#### [Exercise objective]
If a line of the material holds the string "rosterPayload", please copy it.

==========

-- ==== Sys2Proof/Machine/Replies.lean ====
section
/-! DEFINITION. The records that a REPLY carries, read from the state at the start of an attempt (R164, R166 to R170),
in the forms of R173. A field that the record does not hold is sent as zero with its presence mark clear. -/

namespace Sys2Proof.Machine

/-! ## Field codes (R173) -/

def RunState.code : RunState → Nat
  | .idle => 0
  | .loaded => 1
  | .enrolled => 2
  | .gathering => 3
  | .measuring => 4
  | .reported => 5
  | .suspended => 6
  | .closing => 7
  | .closed => 8

def PowerState.code : PowerState → Nat
  | .parked => 0
  | .waking => 1
  | .awake => 2
  | .headFault => 3

def LinkState.code : LinkState → Nat
  | .normal => 0
  | .linkFault => 1
  | .duplicate => 2
  | .strapFault => 3

def EnrollStage.code : EnrollStage → Nat
  | .none => 0
  | .remembered => 1
  | .awaiting => 2

def SourceView.code : SourceView → Nat
  | .unknown => 0
  | .settled _ => 1
  | .disturbed => 2

/-- The load point, present with a source view of SETTLED (R166). -/
def SourceView.loadPoint : SourceView → Nat
  | .settled lp => lp
  | .unknown => 0
  | .disturbed => 0

def runVerdictCode : Option RunVerdict → Nat
  | none => 0
  | some .pass => 1
  | some .fail => 2

def StrikeReason.code : StrikeReason → Nat
  | .clampOpen => 0
  | .headFault => 1
  | .halt => 2
  | .reset => 3
  | .gatherLapse => 4

/-- 0 for ACTIVE, 1 plus the strike reason code for STRUCK (R173). -/
def Standing.value : Standing → Nat
  | .active => 0
  | .struck r => 1 + r.code

/-- 0 WAITING, 1 READY, 2 plus the verdict code for REPORTED (R173). -/
def Phase.value : Phase → Nat
  | .waiting => 0
  | .ready => 1
  | .reported v => 2 + (Verdict.code v).toNat

def PartialMark.code : PartialMark → Nat
  | .none => 0
  | .partly => 1
  | .late => 2

def PressOutcome.code : PressOutcome → Nat
  | .fired => 1
  | .cut => 2
  | .notFired => 3

def bitOf (b : Bool) : Nat := if b then 1 else 0

/-- Fields given as (width, value), the most significant first, as one number. -/
def packFields (fields : List (Nat × Nat)) : Nat :=
  fields.foldl (fun acc f => acc * 2 ^ f.1 + f.2 % 2 ^ f.1) 0

/-- One word of fields whose widths add up to 16. -/
def fieldWord (fields : List (Nat × Nat)) : Word := BitVec.ofNat 16 (packFields fields)

/-- A number of `n` words, the most significant word first. -/
def splitWords : Nat → Nat → List Word
  | 0, _ => []
  | n + 1, x => BitVec.ofNat 16 (x / 2 ^ (16 * n)) :: splitWords n x

/-! ## STATUS (R166) -/

/-- Word 4, bits 9–5: whether a step is in hand, and its index less 1. -/
def stepInHandFields (k : Option StepIx) : List (Nat × Nat) :=
  match k with
  | some i => [(1, 1), (4, i.val)]
  | none => [(1, 0), (4, 0)]

def State.statusPayload (s : State) : List Word :=
  [ fieldWord [(4, 1), (2, s.power.state.code), (2, s.line.link.code), (4, s.coord.run.code), (2, s.coord.stage.code),
      (2, runVerdictCode s.coord.verdict)]
  , s.plan.number
  , fieldWord [(5, s.plan.length), (5, s.plan.windowFirst), (5, s.plan.windowLast), (1, bitOf s.plan.overrun)]
  , fieldWord ([(5, s.plan.cursor), (1, bitOf s.plan.refused)] ++ stepInHandFields s.coord.step ++
      [(2, s.coord.restarts), (3, s.coord.holds)])
  , fieldWord [(2, s.coord.source.code), (8, s.coord.source.loadPoint), (6, 0)] ]

/-! ## RESULT (R167) -/

/-- The step kind code of a slot: 0 absent, 1 ERROR, 2 CREEP, 3 START, 4 UNKNOWN. -/
def slotKindCode : Option StepRecord → Nat
  | none => 0
  | some r =>
    match r.body with
    | .error _ => 1
    | .creep _ => 2
    | .start _ => 3
    | .unknown => 4

/-- The first value position: N for ERROR, the count for CREEP and START (R173). -/
def firstValue (slot : Option StepRecord) (x : ResultValues) : Option Nat :=
  match slot with
  | none => none
  | some r =>
    match r.body with
    | .error _ => x.n
    | .creep _ => x.count
    | .start _ => x.count
    | .unknown => none

/-- The second value position: R for ERROR, the elapsed time for CREEP and START (R173). -/
def secondValue (slot : Option StepRecord) (x : ResultValues) : Option Nat :=
  match slot with
  | none => none
  | some r =>
    match r.body with
    | .error _ => x.r
    | .creep _ => x.elapsed
    | .start _ => x.elapsed
    | .unknown => none

/-- The RESULT form of a record under a slot number as queried (R173). Bits 4–0 of word 2, which R173 does not name, are
sent as zero: the model's choice (log 32). -/
def resultWords (slotNumber : BitVec 5) (slot : Option StepRecord) (r : ResultRecord) : List Word :=
  [ fieldWord [(4, 2), (5, slotNumber.toNat), (3, slotKindCode slot), (4, r.attempt)]
  , fieldWord [(3, (Verdict.code r.verdict).toNat), (2, r.mark.code), (1, bitOf r.quiet), (1, bitOf r.values.clamped),
      (1, bitOf (firstValue slot r.values).isSome), (1, bitOf (secondValue slot r.values).isSome),
      (1, bitOf r.values.error.isSome), (1, bitOf r.values.lastPeriod.isSome), (5, 0)]
  , BitVec.ofNat 16 ((firstValue slot r.values).getD 0) ]
    ++ splitWords 2 ((secondValue slot r.values).getD 0)
    ++ wordsOf32 (BitVec.ofInt 32 (r.values.error.getD 0))
    ++ splitWords 2 (r.values.lastPeriod.getD 0)

/-- R167: slots 1..16 from the tables, slots 0 and 17..31 as an empty record. -/
def State.resultPayload (s : State) (slotNumber : BitVec 5) : List Word :=
  if h : 1 ≤ slotNumber.toNat ∧ slotNumber.toNat ≤ 16 then
    let k : StepIx := ⟨slotNumber.toNat - 1, by omega⟩
    resultWords slotNumber (s.slot k) (s.result k)
  else resultWords slotNumber none ResultRecord.blank

/-! ## CLOSURE (R168) -/

/-- The verdict code of step `i` counted from 0; zero beyond the list (R173). -/
def listVerdictCode (steps : List Verdict) (i : Nat) : Nat :=
  match steps[i]? with
  | some v => (Verdict.code v).toNat
  | none => 0

/-- Five verdicts from index `i`, in bits 15–1; bit 0, which R173 does not name, is sent as zero (log 32). -/
def verdictWord (steps : List Verdict) (i : Nat) : Word :=
  fieldWord [(3, listVerdictCode steps i), (3, listVerdictCode steps (i + 1)), (3, listVerdictCode steps (i + 2)),
    (3, listVerdictCode steps (i + 3)), (3, listVerdictCode steps (i + 4)), (1, 0)]

/-- The CLOSURE form of a BUILT record (R173). Bits 1–0 of word 1, 3–0 of word 6 and 4–0 of word 7, which R173 does not
name, are sent as zero: the model's choice (log 32). -/
def closureWords (r : ClosureRecord) : List Word :=
  [ fieldWord [(4, 3), (1, 1), (5, r.position.toNat), (1, bitOf (r.verdict == .pass)), (2, r.press.code),
      (1, bitOf (r.caln == .released)), (2, 0)]
  , r.plan
  , verdictWord r.steps 0
  , verdictWord r.steps 5
  , verdictWord r.steps 10
  , fieldWord [(3, listVerdictCode r.steps 15), (9, r.holds), (4, 0)]
  , fieldWord [(5, r.steps.length), (6, r.restarts), (5, 0)] ]

/-- R168: an EMPTY record has its built marker clear and every other field zero. -/
def State.closurePayload (s : State) : List Word :=
  match s.closure.record with
  | some r => closureWords r
  | none => fieldWord [(4, 3), (12, 0)] :: splitWords 6 0

/-! ## SELFTEST (R169) -/

def selfTestWords (r : SelfTestRecord) (now : Nat) : List Word :=
  fieldWord [(4, 4), (1, 1), (1, bitOf r.passed), (1, bitOf (r.smallest.isSome && r.largest.isSome)),
    (1, bitOf r.refSeen), (8, r.count)]
    :: (splitWords 2 (r.smallest.getD 0) ++ splitWords 2 (r.largest.getD 0)
      ++ [BitVec.ofNat 16 (selfTestAge now r.endedAt)])

def State.selfTestPayload (s : State) : List Word :=
  match s.power.selfTest with
  | some r => selfTestWords r s.now
  | none => fieldWord [(4, 4), (12, 0)] :: splitWords 5 0

/-! ## ROSTER (R170) -/

/-- The six-bit code of a position: 0 for NOT LISTED, else 1 plus 10 times standing plus phase (R173). -/
def positionCode (roster : List Member) (p : Position) : Nat :=
  match roster.find? (fun m => m.position == p) with
  | some m => 1 + 10 * m.standing.value + m.phase.value
  | none => 0

/-- The codes of positions 1..30 in ascending order, as one number of 180 bits. -/
def rosterCodes (roster : List Member) : Nat :=
  packFields ((List.range 30).map fun i => (6, positionCode roster (BitVec.ofNat 5 (i + 1))))

/-- 0 EMPTY, 1 LIVE, 2 KEPT (R170). A roster that R95 calls live and that holds no entries, as just after a MUSTER,
meets R170's words for LIVE and for EMPTY alike; the model sends EMPTY: its choice (log 33). -/
def Coordinator.rosterCondition (c : Coordinator) : Nat :=
  if c.roster = [] then 0 else if c.live then 1 else 2

def State.rosterPayload (s : State) : List Word :=
  splitWords 12 (((5 * 4 + s.coord.rosterCondition) * 2 ^ 180 + rosterCodes s.coord.roster) * 2 ^ 6)

/-! ## The contents of a REPLY (R164) -/

/-- The payload words of a REPLY, read from the named record as it stands. -/
def State.replyPayload (s : State) (r : ReplyRequest) : List Word :=
  match r.kind with
  | .status => s.statusPayload
  | .result => s.resultPayload r.slot
  | .closure => s.closurePayload
  | .selftest => s.selfTestPayload
  | .roster => s.rosterPayload

end Sys2Proof.Machine
end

==========

#### [Reply to the task]
def State.rosterPayload (s : State) : List Word :=
  | .roster => s.rosterPayload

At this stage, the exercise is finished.